What You Should Know about Relational Databases and SQL to Get a Big Data Job
Relational database management systems (RDBMS) make up the foundation of any big data project. RDBMS systems were originally used for OLTP systems before the advent of data warehousing. Relational databases are systems that organize data into very logical tables, much like a Microsoft Excel spreadsheet.
Systems are built around tables, columns, and unique keys to access that data stored in rows using a database access language called Structured Query Language (SQL). People use RDBMSs to store structured data.
To access these databases, programmers utilize SQL to construct a query to ask for information.
The following code is an example of SQL. This SQL statement, or query, calls out the required columns and tables linked by a unique ID to get a result of the two students who happened to have grades above a 90. The key here is that unique ID, which is used to identify discrete rows within the database system.
Select student.first, student.last from student where grade.grade > 90 and student.id=grade.id Result: Mark Brown John Good
This example illustrates two important points about database systems:
Storage: Data must be collected and stored in a defined, or structured format.
Access: You must have a programmatic method to access that data. That is done through SQL. SQL is not a database management system; it’s a standard language for access data.

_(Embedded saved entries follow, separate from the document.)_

/-! ### setOpb -/

@[simp] theorem setOpb_key (v : Byte) : (s.setOpb v).key = s.key := rfl
@[simp] theorem setOpb_keylen (v : Byte) : (s.setOpb v).keylen = s.keylen := rfl
@[simp] theorem setOpb_blk (v : Byte) : (s.setOpb v).blk = s.blk := rfl
@[simp] theorem setOpb_blklen (v : Byte) : (s.setOpb v).blklen = s.blklen := rfl
@[simp] theorem setOpb_w (v : Byte) : (s.setOpb v).w = s.w := rfl
@[simp] theorem setOpb_ksvalid (v : Byte) : (s.setOpb v).ksvalid = s.ksvalid := rfl
@[simp] theorem setOpb_opa (v : Byte) : (s.setOpb v).opa = s.opa := rfl
@[simp] theorem setOpb_opb (v : Byte) : (s.setOpb v).opb = v := rfl
@[simp] theorem setOpb_prod (v : Byte) : (s.setOpb v).prod = s.prod := rfl
@[simp] theorem setOpb_busy (v : Byte) : (s.setOpb v).busy = s.busy := rfl
@[simp] theorem setOpb_done (v : Byte) : (s.setOpb v).done = s.done := rfl
@[simp] theorem setOpb_err (v : Byte) : (s.setOpb v).err = s.err := rfl
@[simp] theorem setOpb_errcode (v : Byte) : (s.setOpb v).errcode = s.errcode := rfl
@[simp] theorem setOpb_errinfo (v : Byte) : (s.setOpb v).errinfo = s.errinfo := rfl
@[simp] theorem setOpb_die (v : Byte) : (s.setOpb v).die = s.die := rfl
@[simp] theorem setOpb_eie (v : Byte) : (s.setOpb v).eie = s.eie := rfl
@[simp] theorem setOpb_seqOp (v : Byte) : (s.setOpb v).seqOp = s.seqOp := rfl
@[simp] theorem setOpb_seqCnt (v : Byte) : (s.setOpb v).seqCnt = s.seqCnt := rfl
@[simp] theorem setOpb_host (v : Byte) : (s.setOpb v).host = s.host := rfl
@[simp] theorem setOpb_reads (v : Byte) : (s.setOpb v).reads = s.reads := rfl
@[simp] theorem setOpb_draws (v : Byte) : (s.setOpb v).draws = s.draws := rfl
@[simp] theorem setOpb_keyHi (v : Byte) : (s.setOpb v).keyHi = s.keyHi := rfl
@[simp] theorem setOpb_blkHi (v : Byte) : (s.setOpb v).blkHi = s.blkHi := rfl
@[simp] theorem setOpb_wDef (v : Byte) : (s.setOpb v).wDef = s.wDef := rfl

/-! ### setCtrl -/

@[simp] theorem setCtrl_key (v : Byte) : (s.setCtrl v).key = s.key := rfl
@[simp] theorem setCtrl_keylen (v : Byte) : (s.setCtrl v).keylen = s.keylen := rfl
@[simp] theorem setCtrl_blk (v : Byte) : (s.setCtrl v).blk = s.blk := rfl
@[simp] theorem setCtrl_blklen (v : Byte) : (s.setCtrl v).blklen = s.blklen := rfl
@[simp] theorem setCtrl_w (v : Byte) : (s.setCtrl v).w = s.w := rfl
@[simp] theorem setCtrl_ksvalid (v : Byte) : (s.setCtrl v).ksvalid = s.ksvalid := rfl
@[simp] theorem setCtrl_opa (v : Byte) : (s.setCtrl v).opa = s.opa := rfl
@[simp] theorem setCtrl_opb (v : Byte) : (s.setCtrl v).opb = s.opb := rfl
@[simp] theorem setCtrl_prod (v : Byte) : (s.setCtrl v).prod = s.prod := rfl
@[simp] theorem setCtrl_busy (v : Byte) : (s.setCtrl v).busy = s.busy := rfl
@[simp] theorem setCtrl_done (v : Byte) : (s.setCtrl v).done = s.done := rfl
@[simp] theorem setCtrl_err (v : Byte) : (s.setCtrl v).err = s.err := rfl
@[simp] theorem setCtrl_errcode (v : Byte) : (s.setCtrl v).errcode = s.errcode := rfl
@[simp] theorem setCtrl_errinfo (v : Byte) : (s.setCtrl v).errinfo = s.errinfo := rfl
@[simp] theorem setCtrl_die (v : Byte) : (s.setCtrl v).die = v.getLsbD 0 := rfl
@[simp] theorem setCtrl_eie (v : Byte) : (s.setCtrl v).eie = v.getLsbD 1 := rfl
@[simp] theorem setCtrl_seqOp (v : Byte) : (s.setCtrl v).seqOp = s.seqOp := rfl
@[simp] theorem setCtrl_seqCnt (v : Byte) : (s.setCtrl v).seqCnt = s.seqCnt := rfl
@[simp] theorem setCtrl_host (v : Byte) : (s.setCtrl v).host = s.host := rfl
@[simp] theorem setCtrl_reads (v : Byte) : (s.setCtrl v).reads = s.reads := rfl
@[simp] theorem setCtrl_draws (v : Byte) : (s.setCtrl v).draws = s.draws := rfl
@[simp] theorem setCtrl_keyHi (v : Byte) : (s.setCtrl v).keyHi = s.keyHi := rfl
@[simp] theorem setCtrl_blkHi (v : Byte) : (s.setCtrl v).blkHi = s.blkHi := rfl
@[simp] theorem setCtrl_wDef (v : Byte) : (s.setCtrl v).wDef = s.wDef := rfl

/-! ### clearKeyLen -/

@[simp] theorem clearKeyLen_key : (s.clearKeyLen).key = s.key := rfl
@[simp] theorem clearKeyLen_keylen : (s.clearKeyLen).keylen = 0#5 := rfl
@[simp] theorem clearKeyLen_blk : (s.clearKeyLen).blk = s.blk := rfl
@[simp] theorem clearKeyLen_blklen : (s.clearKeyLen).blklen = s.blklen := rfl
@[simp] theorem clearKeyLen_w : (s.clearKeyLen).w = s.w := rfl
@[simp] theorem clearKeyLen_ksvalid : (s.clearKeyLen).ksvalid = false := rfl
@[simp] theorem clearKeyLen_opa : (s.clearKeyLen).opa = s.opa := rfl
@[simp] theorem clearKeyLen_opb : (s.clearKeyLen).opb = s.opb := rfl
@[simp] theorem clearKeyLen_prod : (s.clearKeyLen).prod = s.prod := rfl
@[simp] theorem clearKeyLen_busy : (s.clearKeyLen).busy = s.busy := rfl
@[simp] theorem clearKeyLen_done : (s.clearKeyLen).done = s.done := rfl
@[simp] theorem clearKeyLen_err : (s.clearKeyLen).err = s.err := rfl
@[simp] theorem clearKeyLen_errcode : (s.clearKeyLen).errcode = s.errcode := rfl
@[simp] theorem clearKeyLen_errinfo : (s.clearKeyLen).errinfo = s.errinfo := rfl
@[simp] theorem clearKeyLen_die : (s.clearKeyLen).die = s.die := rfl
@[simp] theorem clearKeyLen_eie : (s.clearKeyLen).eie = s.eie := rfl
@[simp] theorem clearKeyLen_seqOp : (s.clearKeyLen).seqOp = s.seqOp := rfl
@[simp] theorem clearKeyLen_seqCnt : (s.clearKeyLen).seqCnt = s.seqCnt := rfl
@[simp] theorem clearKeyLen_host : (s.clearKeyLen).host = s.host := rfl
@[simp] theorem clearKeyLen_reads : (s.clearKeyLen).reads = s.reads := rfl
@[simp] theorem clearKeyLen_draws : (s.clearKeyLen).draws = s.draws := rfl
@[simp] theorem clearKeyLen_keyHi : (s.clearKeyLen).keyHi = s.keyHi := rfl
@[simp] theorem clearKeyLen_blkHi : (s.clearKeyLen).blkHi = s.blkHi := rfl
@[simp] theorem clearKeyLen_wDef : (s.clearKeyLen).wDef = s.wDef := rfl

/-! ### clearBlkLen -/

@[simp] theorem clearBlkLen_key : (s.clearBlkLen).key = s.key := rfl
@[simp] theorem clearBlkLen_keylen : (s.clearBlkLen).keylen = s.keylen := rfl
@[simp] theorem clearBlkLen_blk : (s.clearBlkLen).blk = s.blk := rfl
@[simp] theorem clearBlkLen_blklen : (s.clearBlkLen).blklen = 0#5 := rfl
@[simp] theorem clearBlkLen_w : (s.clearBlkLen).w = s.w := rfl
@[simp] theorem clearBlkLen_ksvalid : (s.clearBlkLen).ksvalid = s.ksvalid := rfl
@[simp] theorem clearBlkLen_opa : (s.clearBlkLen).opa = s.opa := rfl
@[simp] theorem clearBlkLen_opb : (s.clearBlkLen).opb = s.opb := rfl
@[simp] theorem clearBlkLen_prod : (s.clearBlkLen).prod = s.prod := rfl
@[simp] theorem clearBlkLen_busy : (s.clearBlkLen).busy = s.busy := rfl
@[simp] theorem clearBlkLen_done : (s.clearBlkLen).done = s.done := rfl
@[simp] theorem clearBlkLen_err : (s.clearBlkLen).err = s.err := rfl
@[simp] theorem clearBlkLen_errcode : (s.clearBlkLen).errcode = s.errcode := rfl
@[simp] theorem clearBlkLen_errinfo : (s.clearBlkLen).errinfo = s.errinfo := rfl
@[simp] theorem clearBlkLen_die : (s.clearBlkLen).die = s.die := rfl
@[simp] theorem clearBlkLen_eie : (s.clearBlkLen).eie = s.eie := rfl
@[simp] theorem clearBlkLen_seqOp : (s.clearBlkLen).seqOp = s.seqOp := rfl
@[simp] theorem clearBlkLen_seqCnt : (s.clearBlkLen).seqCnt = s.seqCnt := rfl
@[simp] theorem clearBlkLen_host : (s.clearBlkLen).host = s.host := rfl
@[simp] theorem clearBlkLen_reads : (s.clearBlkLen).reads = s.reads := rfl
@[simp] theorem clearBlkLen_draws : (s.clearBlkLen).draws = s.draws := rfl
@[simp] theorem clearBlkLen_keyHi : (s.clearBlkLen).keyHi = s.keyHi := rfl
@[simp] theorem clearBlkLen_blkHi : (s.clearBlkLen).blkHi = s.blkHi := rfl
@[simp] theorem clearBlkLen_wDef : (s.clearBlkLen).wDef = s.wDef := rfl

/-! ### clearDone -/

@[simp] theorem clearDone_key : (s.clearDone).key = s.key := rfl
@[simp] theorem clearDone_keylen : (s.clearDone).keylen = s.keylen := rfl
@[simp] theorem clearDone_blk : (s.clearDone).blk = s.blk := rfl
@[simp] theorem clearDone_blklen : (s.clearDone).blklen = s.blklen := rfl
@[simp] theorem clearDone_w : (s.clearDone).w = s.w := rfl
@[simp] theorem clearDone_ksvalid : (s.clearDone).ksvalid = s.ksvalid := rfl
@[simp] theorem clearDone_opa : (s.clearDone).opa = s.opa := rfl
@[simp] theorem clearDone_opb : (s.clearDone).opb = s.opb := rfl
@[simp] theorem clearDone_prod : (s.clearDone).prod = s.prod := rfl
@[simp] theorem clearDone_busy : (s.clearDone).busy = s.busy := rfl
@[simp] theorem clearDone_done : (s.clearDone).done = false := rfl
@[simp] theorem clearDone_err : (s.clearDone).err = s.err := rfl
@[simp] theorem clearDone_errcode : (s.clearDone).errcode = s.errcode := rfl
@[simp] theorem clearDone_errinfo : (s.clearDone).errinfo = s.errinfo := rfl
@[simp] theorem clearDone_die : (s.clearDone).die = s.die := rfl
@[simp] theorem clearDone_eie : (s.clearDone).eie = s.eie := rfl
@[simp] theorem clearDone_seqOp : (s.clearDone).seqOp = s.seqOp := rfl
@[simp] theorem clearDone_seqCnt : (s.clearDone).seqCnt = s.seqCnt := rfl
@[simp] theorem clearDone_host : (s.clearDone).host = s.host := rfl
@[simp] theorem clearDone_reads : (s.clearDone).reads = s.reads := rfl
@[simp] theorem clearDone_draws : (s.clearDone).draws = s.draws := rfl
@[simp] theorem clearDone_keyHi : (s.clearDone).keyHi = s.keyHi := rfl
@[simp] theorem clearDone_blkHi : (s.clearDone).blkHi = s.blkHi := rfl
@[simp] theorem clearDone_wDef : (s.clearDone).wDef = s.wDef := rfl

/-! ### clearErr -/

@[simp] theorem clearErr_key : (s.clearErr).key = s.key := rfl
@[simp] theorem clearErr_keylen : (s.clearErr).keylen = s.keylen := rfl
@[simp] theorem clearErr_blk : (s.clearErr).blk = s.blk := rfl
@[simp] theorem clearErr_blklen : (s.clearErr).blklen = s.blklen := rfl
@[simp] theorem clearErr_w : (s.clearErr).w = s.w := rfl
@[simp] theorem clearErr_ksvalid : (s.clearErr).ksvalid = s.ksvalid := rfl
@[simp] theorem clearErr_opa : (s.clearErr).opa = s.opa := rfl
@[simp] theorem clearErr_opb : (s.clearErr).opb = s.opb := rfl
@[simp] theorem clearErr_prod : (s.clearErr).prod = s.prod := rfl
@[simp] theorem clearErr_busy : (s.clearErr).busy = s.busy := rfl
@[simp] theorem clearErr_done : (s.clearErr).done = s.done := rfl
@[simp] theorem clearErr_err : (s.clearErr).err = false := rfl
@[simp] theorem clearErr_errcode : (s.clearErr).errcode = 0x00#8 := rfl
@[simp] theorem clearErr_errinfo : (s.clearErr).errinfo = 0x00#8 := rfl
@[simp] theorem clearErr_die : (s.clearErr).die = s.die := rfl
@[simp] theorem clearErr_eie : (s.clearErr).eie = s.eie := rfl
@[simp] theorem clearErr_seqOp : (s.clearErr).seqOp = s.seqOp := rfl
@[simp] theorem clearErr_seqCnt : (s.clearErr).seqCnt = s.seqCnt := rfl
@[simp] theorem clearErr_host : (s.clearErr).host = s.host := rfl
@[simp] theorem clearErr_reads : (s.clearErr).reads = s.reads := rfl
@[simp] theorem clearErr_draws : (s.clearErr).draws = s.draws := rfl
@[simp] theorem clearErr_keyHi : (s.clearErr).keyHi = s.keyHi := rfl
@[simp] theorem clearErr_blkHi : (s.clearErr).blkHi = s.blkHi := rfl
@[simp] theorem clearErr_wDef : (s.clearErr).wDef = s.wDef := rfl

This extremely simple example is the framework for how most of the world’s data is stored and accessed. Even if you don’t plan on becoming a database programmer, a good grasp of SQL will be required for any big data work.
A few key vendors today store most of the world’s data. IBM Db2, Oracle, and Microsoft’s SQL Server hold almost 90 percent of commercially available database management systems. Open-source products include MySQL, which is curated by Oracle and PostgreSQL.